- **About this exercise**: Answer with the exact lines of the following material from the one containing "case noData =>" through the one containing "cases s.indexPulse with", both end lines included.

++++++++

theorem cmdReadAddress_of_sector {s : State} {t : Track} {v : View} {d : Density} (ht : s.curTrack = some t)
    (hv : t.sector.head? = some v) (hd : t.format.density? = some d) (hin : v.idOff + 7 ≤ t.data.length) :
    cmdReadAddress s = .next
      { transferStaged .readAddress (slice t.data (v.idOff + 1) 6)
          (if idGood s.cfg d t.data v then 0x00#8 else s.cfg.mask .crcError) s with
        readDataPtr := 0, crc := idCrc s.cfg d t.data v, crcReady := true } := by
  obtain ⟨rest, hlist⟩ := List.head?_eq_some_iff.1 hv
  have hread : memRead t.data (v.idOff + 1) 6 = some (slice t.data (v.idOff + 1) 6) := memRead_of_le (by omega)
  simp only [cmdReadAddress, commandWrite_eq_accepted, accepted_curTrack, ht, hlist, withDensity, hd, hread,
    verifyId_of_le hin, orRefuse_some, reportCheck_eq_or, leaveCrc_cfg, leaveCrc_statusRegister, accepted_cfg,
    accepted_statusRegister, BitVec.zero_or]
  exact congrArg Host.Outcome.next (stageRead_accepted .readAddress (slice t.data (v.idOff + 1) 6)
    (if idGood s.cfg d t.data v then 0x00#8 else s.cfg.mask .crcError) s.dataMark (idCrc s.cfg d t.data v) true s)

theorem cmdReadTrack_of_data {s : State} {t : Track} (ht : s.curTrack = some t) (hfmt : t.format ≠ .unknown)
    (hdata : t.data ≠ []) :
    cmdReadTrack s = .next { transferStaged .readTrack t.data 0x00#8 s with readDataPtr := 0 } := by
  have hthere : ¬(t.format = .unknown ∨ t.data.length = 0) :=
    not_or.2 ⟨hfmt, fun h => hdata (List.length_eq_zero_iff.1 h)⟩
  simp only [cmdReadTrack, commandWrite_eq_accepted, accepted_curTrack, ht, if_neg hthere]
  exact congrArg Host.Outcome.next
    (stageRead_accepted (w := 0x00#8) (mark := s.dataMark) (c := s.crc) (ready := s.crcReady) ..)

/-- Settles O49, by what the current track holds. -/
theorem readAddressAndTrack : Obligations.ReadAddressAndTrack := by
  unfold Obligations.ReadAddressAndTrack
  refine fun s x ht => ⟨fun hnone => ?noSector, fun hnone => ?noData, fun hnone hp => ?noTrack,
    fun t htrack => ⟨fun v d hv hd hin => ?address, fun hfmt hdata => ?track⟩⟩
  case noSector => exact (exec_rdaddr_of_not_timedOut ht x).trans (cmdReadAddress_of_no_sector hnone)
  case noData => exact (exec_rdtrk_of_not_timedOut ht x).trans (cmdReadTrack_of_no_data hnone)
  case noTrack => exact (exec_wrtrk_of_not_timedOut ht x).trans (cmdWriteTrack_of_no_track hp hnone)
  case address => exact ⟨_, _, (exec_rdaddr_of_not_timedOut ht x).trans (cmdReadAddress_of_sector htrack hv hd hin)⟩
  case track => exact (exec_rdtrk_of_not_timedOut ht x).trans (cmdReadTrack_of_data htrack hfmt hdata)

end Sys2Proof.Machine
end

section
/-! SUPPORT and proofs of the ports (47_controller_interface.md R222 to R225), of the byte transfer
(49_controller_type2_type3.md R282 to R286) and of the revolution time-out (60_exceptions.md R313). -/

namespace Sys2Proof.Machine

/-! ### Reads of the ports -/

/-- The index pulse as the statement has it (R222; 60_exceptions.md R314). -/
theorem statusLogical_eq (s : State) :
    s.statusLogical =
      if s.statusTypeI = true ∧ (s.drives.get s.driveSelect).isSome = true ∧
        (s.now - s.startClock) % s.cfg.clocksPerRev < s.cfg.indexPulseClocks
      then s.statusRegister ||| s.cfg.mask .index else s.statusRegister := by
  have hpulse : s.indexPulse = true ↔ s.statusTypeI = true ∧ (s.drives.get s.driveSelect).isSome = true ∧
      (s.now - s.startClock) % s.cfg.clocksPerRev < s.cfg.indexPulseClocks := by
    simp only [State.indexPulse, State.imagePresent, Bool.and_eq_true, decide_eq_true_eq, and_assoc]
  simp only [State.statusLogical, maskIf, ← hpulse]
  cases s.indexPulse with
  | true => rfl
  | false => exact BitVec.or_zero

/-- The transfers a Data-port read takes part in are the three read transfers. -/
theorem Transfer.isRead_iff {k : Transfer} : k.isRead = true ↔ k ∈ [Transfer.readSector, .readAddress, .readTrack] := by
  cases k <;> simp [Transfer.isRead]

theorem Transfer.isWrite_iff {k : Transfer} : k.isWrite = true ↔ k ∈ [Transfer.writeSector, .writeTrack] := by
  cases k <;> simp [Transfer.isWrite]

/-- Outside a read transfer the Data port is a register (R225). -/
theorem readData_of_not_isRead {s : State} (h : s.cmdInProgress.isRead = false) :
    readData s = .next (replyBus s.dataRegister s) := by
  rw [readData, h, if_neg Bool.false_ne_true]

theorem readData_of_isRead {s : State} (h : s.cmdInProgress.isRead = true) : readData s = transferRead s := by
  rw [readData, h, if_pos rfl]

/-- Settles O38: with no time-out pending each port's own rule runs. -/
theorem portReads : Obligations.PortReads := by
  unfold Obligations.PortReads
  refine fun s ht => ⟨?status, access_of_not_timedOut ht _, access_of_not_timedOut ht _, fun hc => ?data⟩
  case status =>
    rw [← statusLogical_eq]
    exact access_of_not_timedOut ht _
  case data =>
    have hread : s.cmdInProgress.isRead = false := Bool.eq_false_iff.2 fun h => hc (Transfer.isRead_iff.1 h)
    exact (exec_rdat_of_not_timedOut ht).trans (readData_of_not_isRead hread)

/-! ### The byte transfer -/

/-- During a write transfer the Data port stores a byte (R229, R284). -/
theorem exec_wdat_of_isWrite {s : State} (ht : s.timedOut = false) (hc : s.cmdInProgress.isWrite = true) (bus : Byte) :
    exec (.wdat bus) s = transferWrite (~~~bus) (reply .nothing { s with dataRegister := ~~~bus }) := by
  rw [exec_wdat_of_not_timedOut ht, invert_eq_not]
  exact if_pos hc

end Sys2Proof.Machine

/-! The two statements have the names of the model's own rules, so their proofs stand outside the model's namespace. -/

namespace Sys2Proof

open Machine

/-- Settles O50: the byte is delivered, and with the last one the transfer ends. -/
theorem transferRead : Obligations.TransferRead := by
  unfold Obligations.TransferRead
  intro s l ht hc hl
  rw [exec_rdat_of_not_timedOut ht, readData_of_isRead (Transfer.isRead_iff.2 hc)]
  refine transferRead_eq_next.2 ⟨l, hl, ?_⟩
  by_cases hlast : s.bytesLeft ≤ 1
  · rw [if_pos hlast, if_pos (Nat.sub_eq_zero_of_le hlast), complete_eq_transferEnded]
    rfl
  · rw [if_neg hlast, if_neg (Nat.sub_ne_zero_of_lt (Nat.not_le.1 hlast))]
    rfl

/-- Settles O51: the byte is stored, and with the last one the buffer is committed to the captured target. -/
theorem transferWrite : Obligations.TransferWrite := by
  unfold Obligations.TransferWrite
  intro s bus ht hc hin
  rw [exec_wdat_of_isWrite ht (Transfer.isWrite_iff.2 hc)]
  refine ⟨fun hmore => ?earlier, fun hlast r v s' hsector htarget hexec => ?lastOfSector,
    fun hlast r s' htrack htarget hexec => ?lastOfTrack⟩
  case earlier =>
    have hmore' : s.bytesLeft - 1 ≠ 0 := by omega
    exact transferWrite_eq_next.2 ⟨hin, .inl ⟨hmore', rfl⟩⟩
  case lastOfSector =>
    exact transferWrite_eq_next.2 ⟨hin, .inr ⟨Nat.sub_eq_zero_of_le hlast, s',
      commit_eq_next.2 (.inl ⟨r, v, hsector, htarget, hexec⟩), (complete_eq_transferEnded s').symm⟩⟩
  case lastOfTrack =>
    exact transferWrite_eq_next.2 ⟨hin, .inr ⟨Nat.sub_eq_zero_of_le hlast, s',
      commit_eq_next.2 (.inr ⟨r, htrack, htarget, hexec⟩), (complete_eq_transferEnded s').symm⟩⟩

end Sys2Proof

namespace Sys2Proof.Machine

/-! ### The revolution time-out -/

/-- A command or a port access is a rule of its own behind the common prelude (47_controller_interface.md R221). -/
theorem exists_access {i : Instr} (h : i.format = .cmd8 ∨ i.format = .port) :
    ∃ body : State → Out, ∀ s, exec i s = access body s := by
  cases i with
  | restore _ v _ => exact ⟨cmdRestore v, fun _ => rfl⟩
  | seek _ v _ => exact ⟨cmdSeek v, fun _ => rfl⟩
  | step u _ v _ => exact ⟨cmdStep u v, fun _ => rfl⟩
  | stepin u _ v _ => exact ⟨cmdStepIn u v, fun _ => rfl⟩
  | stepout u _ v _ => exact ⟨cmdStepOut u v, fun _ => rfl⟩
  | rdsec _ _ _ _ _ => exact ⟨cmdReadSector, fun _ => rfl⟩
  | wrsec _ _ _ ca1 a0 => exact ⟨cmdWriteSector ca1 a0, fun _ => rfl⟩
  | rdaddr _ => exact ⟨cmdReadAddress, fun _ => rfl⟩
  | forceint _ => exact ⟨cmdForceInterrupt, fun _ => rfl⟩
  | rdtrk _ => exact ⟨cmdReadTrack, fun _ => rfl⟩
  | wrtrk _ => exact ⟨cmdWriteTrack, fun _ => rfl⟩
  | rsta => exact ⟨_, fun _ => rfl⟩
  | rtrk => exact ⟨_, fun _ => rfl⟩
  | rsec => exact ⟨_, fun _ => rfl⟩
  | rdat => exact ⟨readData, fun _ => rfl⟩
  | wcmd bus => exact ⟨runCommand (invert bus), fun _ => rfl⟩
  | wtrk bus => exact ⟨_, fun _ => rfl⟩
  | wsec bus => exact ⟨_, fun _ => rfl⟩
  | wdat bus => exact ⟨writeData (invert bus), fun _ => rfl⟩
  | _ => rcases h with h | h <;> cases h

/-- The two transfers the revolution timer ends, once their revolution has elapsed (60_exceptions.md R313, R315). -/
theorem timedOut_of_elapsed {s : State} (hc : s.cmdInProgress.timed = true)
    (h : s.cfg.clocksPerRev ≤ s.now - s.startClock) : s.timedOut = true := by
  rw [State.timedOut, hc, decide_eq_true h]
  rfl

/-- An access whose prelude ends a transfer is the access after that end. -/
theorem access_of_ended {body : State → Out} {s s1 : State} (h : checkRevolution s = .next (transferEnded s1)) :
    access body s = access body (transferEnded s1) := by
  have hidle : (transferEnded s1).timedOut = false := rfl
  rw [access_of_not_timedOut hidle, access, h, andThen_next]

/-- Settles O52: the prelude ends the transfer, and then it has nothing left to do. -/
theorem revolutionTimeOut : Obligations.RevolutionTimeOut := by
  unfold Obligations.RevolutionTimeOut
  intro s i hi hlate
  obtain ⟨body, hbody⟩ := exists_access hi
  simp only [hbody]
  refine ⟨fun hc => access_of_ended ?readTrack, fun r hc htarget hthere => ?writeTrack⟩
  case readTrack =>
    have htimed : s.timedOut = true := timedOut_of_elapsed (by rw [hc]; rfl) hlate
    exact checkRevolution_eq_next.2 (.inr (.inl ⟨htimed, hc, (complete_eq_transferEnded s).symm⟩))
  case writeTrack =>
    have htimed : s.timedOut = true := timedOut_of_elapsed (by rw [hc]; rfl) hlate
    obtain ⟨t, ht⟩ := Option.isSome_iff_exists.1 hthere
    have hexec := exec_trackWrite (fmt := .fm) ht rfl (s.dataBuffer.take (s.bytesExpected - s.bytesLeft))
    refine ⟨_, hexec, access_of_ended (checkRevolution_eq_next.2 (.inr (.inr ⟨htimed, hc, _, ?_,
      (complete_eq_transferEnded _).symm⟩)))⟩
    refine commit_eq_next.2 (.inr ⟨r, hc, htarget, writeTrackAt_eq_next.2 ⟨⟨t, ht⟩, ?_⟩⟩)
    rw [putTrack_eq]
    rfl

end Sys2Proof.Machine
end

section
/-! SUPPORT and proofs of the Type I commands (48_controller_type1_type4.md R250 to R258) and of the Command port
(47_controller_interface.md R226). On a memory that is in its form the verification scan reads no byte outside a track,
so no Type I command is refused; what it finds is said in the statements' terms once, for all five. -/

namespace Sys2Proof.Machine

/-! ### The verification scan (R257) -/

/-- A view lies in its track, ID field first. -/
theorem idOff_of_viewPlaced {data : List Byte} {v : View} (h : viewPlaced data v = true) :
    v.idOff + 7 ≤ v.dataOff ∧ v.idOff + 7 ≤ data.length := by
  simp only [viewPlaced, Bool.and_eq_true, decide_eq_true_eq] at h
  obtain ⟨hid, hdata⟩ := h
  exact ⟨hid, by omega⟩

/-- Every view of a track of the memory lies in its track. -/
theorem viewPlaced_of_mem {s : State} {r : TrackRef} {t : Track} {v : View} (hm : Memory.wf s.images = true)
    (ht : s.track? r = some t) (hv : v ∈ t.sector) : viewPlaced t.data v = true := by
  have hwf := Memory.wf_track hm ht
  simp only [trackWf, Bool.and_eq_true] at hwf
  exact List.all_eq_true.1 hwf.2 v hv

/-- An ID of the list carries the cylinder. -/
def onCylinder (data : List Byte) (cylinder : Byte) (v : View) : Bool := data[v.idOff + 1]? == some cylinder

/-- The scan answers, and says whether some ID of the cylinder is right, and, where none is, whether some ID has the
cylinder at all. -/
theorem verifyScan_eq_some (p : Params) (d : Density) {data : List Byte} (cylinder : Byte) {l : List View}
    (hl : ∀ v ∈ l, v.idOff + 7 ≤ data.length) (acc : VerifyScan) :
    ∃ r, verifyScan p d data cylinder l acc = some r ∧
      r.found = (acc.found || l.any fun v => onCylinder data cylinder v && idGood p d data v) ∧
      (r.found = false → r.bad = (acc.bad || l.any (onCylinder data cylinder))) := by
  induction l generalizing acc with
  | nil => exact ⟨acc, rfl, by simp, fun _ => by simp⟩
  | cons v l ih =>
    have hin : v.idOff + 7 ≤ data.length := hl v List.mem_cons_self
    have hrest : ∀ u ∈ l, u.idOff + 7 ≤ data.length := fun u hu => hl u (List.mem_cons_of_mem v hu)
    have hread : cylinder? data v = some (data.getD (v.idOff + 1) 0#8) := getElem?_eq_getD (by omega)
    have hon : onCylinder data cylinder v = decide (data.getD (v.idOff + 1) 0#8 = cylinder) := by
      rw [onCylinder, getElem?_eq_getD (by omega), Bool.beq_eq_decide_eq]
      simp only [Option.some_inj]
    simp only [verifyScan, hread, verifyId_of_le hin, List.any_cons, hon]
    by_cases hc : data.getD (v.idOff + 1) 0#8 = cylinder
    · simp only [if_pos hc, decide_eq_true hc, Bool.true_and]
      cases idGood p d data v with
      | true => exact ⟨_, rfl, by simp, fun h => nomatch h⟩
      | false =>
        obtain ⟨r, hr, hfound, hbad⟩ := ih hrest { acc with bad := true, crc := some (idCrc p d data v) }
        exact ⟨r, hr, by simpa using hfound, fun h => by simpa using hbad h⟩
    · obtain ⟨r, hr, hfound, hbad⟩ := ih hrest acc
      simp only [if_neg hc, decide_eq_false hc, Bool.false_and, Bool.false_or]
      exact ⟨r, hr, hfound, hbad⟩

/-- The bits a scan raises (R257). -/
def scanBits (p : Params) (r : VerifyScan) : Byte :=
  if r.found then 0x00#8
  else if r.bad then p.mask .seekError ||| p.mask .crcError
  else p.mask .seekError

theorem raiseVerify_eq_scanBits (r : VerifyScan) (s : State) :
    raiseVerify r s = { s with statusRegister := s.statusRegister ||| scanBits s.cfg r } := by
  unfold raiseVerify scanBits
  cases r.found with
  | true =>
    rw [if_pos rfl, if_pos rfl, BitVec.or_zero]
  | false =>
    cases r.bad with
    | true => exact congrArg (fun w => { s with statusRegister := w }) (BitVec.or_assoc ..)
    | false => rfl

/-- The scan of the current track answers, with the bits of the statement. -/
theorem exists_verifyTrack {s : State} (hm : Memory.wf s.images = true) :
    ∃ r, verifyTrack s = some r ∧ scanBits s.cfg r = verifyBits s.cfg s.curTrack s.trackRegister := by
  unfold verifyTrack
  cases ht : s.curTrack with
  | none => exact ⟨_, rfl, rfl⟩
  | some t =>
    cases hd : t.format.density? with
    | none =>
      refine ⟨VerifyScan.start, by simp only [hd], ?_⟩
      simp only [verifyBits, hd]
      rfl
    | some d =>
      have hl : ∀ v ∈ t.sector, v.idOff + 7 ≤ t.data.length := fun v hv =>
        (idOff_of_viewPlaced (viewPlaced_of_mem hm ht hv)).2
      obtain ⟨r, hr, hfound, hbad⟩ := verifyScan_eq_some s.cfg d s.trackRegister hl VerifyScan.start
      have hsame : r.found = (t.sector.any fun v => onCylinder t.data s.trackRegister v && idGood s.cfg d t.data v) :=
        hfound.trans (Bool.false_or _)
      refine ⟨r, by simp only [hd, hr], ?_⟩
      simp only [verifyBits, hd, List.any_map, Function.comp_def]
      change _ = if (t.sector.any fun v => onCylinder t.data s.trackRegister v && idGood s.cfg d t.data v) = true then _
        else if t.sector.any (onCylinder t.data s.trackRegister) = true then _ else _
      rw [← hsame, scanBits]
      cases hf : r.found with
      | true => rfl
      | false => rw [hbad hf, VerifyScan.start, Bool.false_or]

++++++++

- **Result of this exercise**:
  case noData => exact (exec_rdtrk_of_not_timedOut ht x).trans (cmdReadTrack_of_no_data hnone)
  case noTrack => exact (exec_wrtrk_of_not_timedOut ht x).trans (cmdWriteTrack_of_no_track hp hnone)
  case address => exact ⟨_, _, (exec_rdaddr_of_not_timedOut ht x).trans (cmdReadAddress_of_sector htrack hv hd hin)⟩
  case track => exact (exec_rdtrk_of_not_timedOut ht x).trans (cmdReadTrack_of_data htrack hfmt hdata)

end Sys2Proof.Machine
end

section
/-! SUPPORT and proofs of the ports (47_controller_interface.md R222 to R225), of the byte transfer
(49_controller_type2_type3.md R282 to R286) and of the revolution time-out (60_exceptions.md R313). -/

namespace Sys2Proof.Machine

/-! ### Reads of the ports -/

/-- The index pulse as the statement has it (R222; 60_exceptions.md R314). -/
theorem statusLogical_eq (s : State) :
    s.statusLogical =
      if s.statusTypeI = true ∧ (s.drives.get s.driveSelect).isSome = true ∧
        (s.now - s.startClock) % s.cfg.clocksPerRev < s.cfg.indexPulseClocks
      then s.statusRegister ||| s.cfg.mask .index else s.statusRegister := by
  have hpulse : s.indexPulse = true ↔ s.statusTypeI = true ∧ (s.drives.get s.driveSelect).isSome = true ∧
      (s.now - s.startClock) % s.cfg.clocksPerRev < s.cfg.indexPulseClocks := by
    simp only [State.indexPulse, State.imagePresent, Bool.and_eq_true, decide_eq_true_eq, and_assoc]
  simp only [State.statusLogical, maskIf, ← hpulse]
  cases s.indexPulse with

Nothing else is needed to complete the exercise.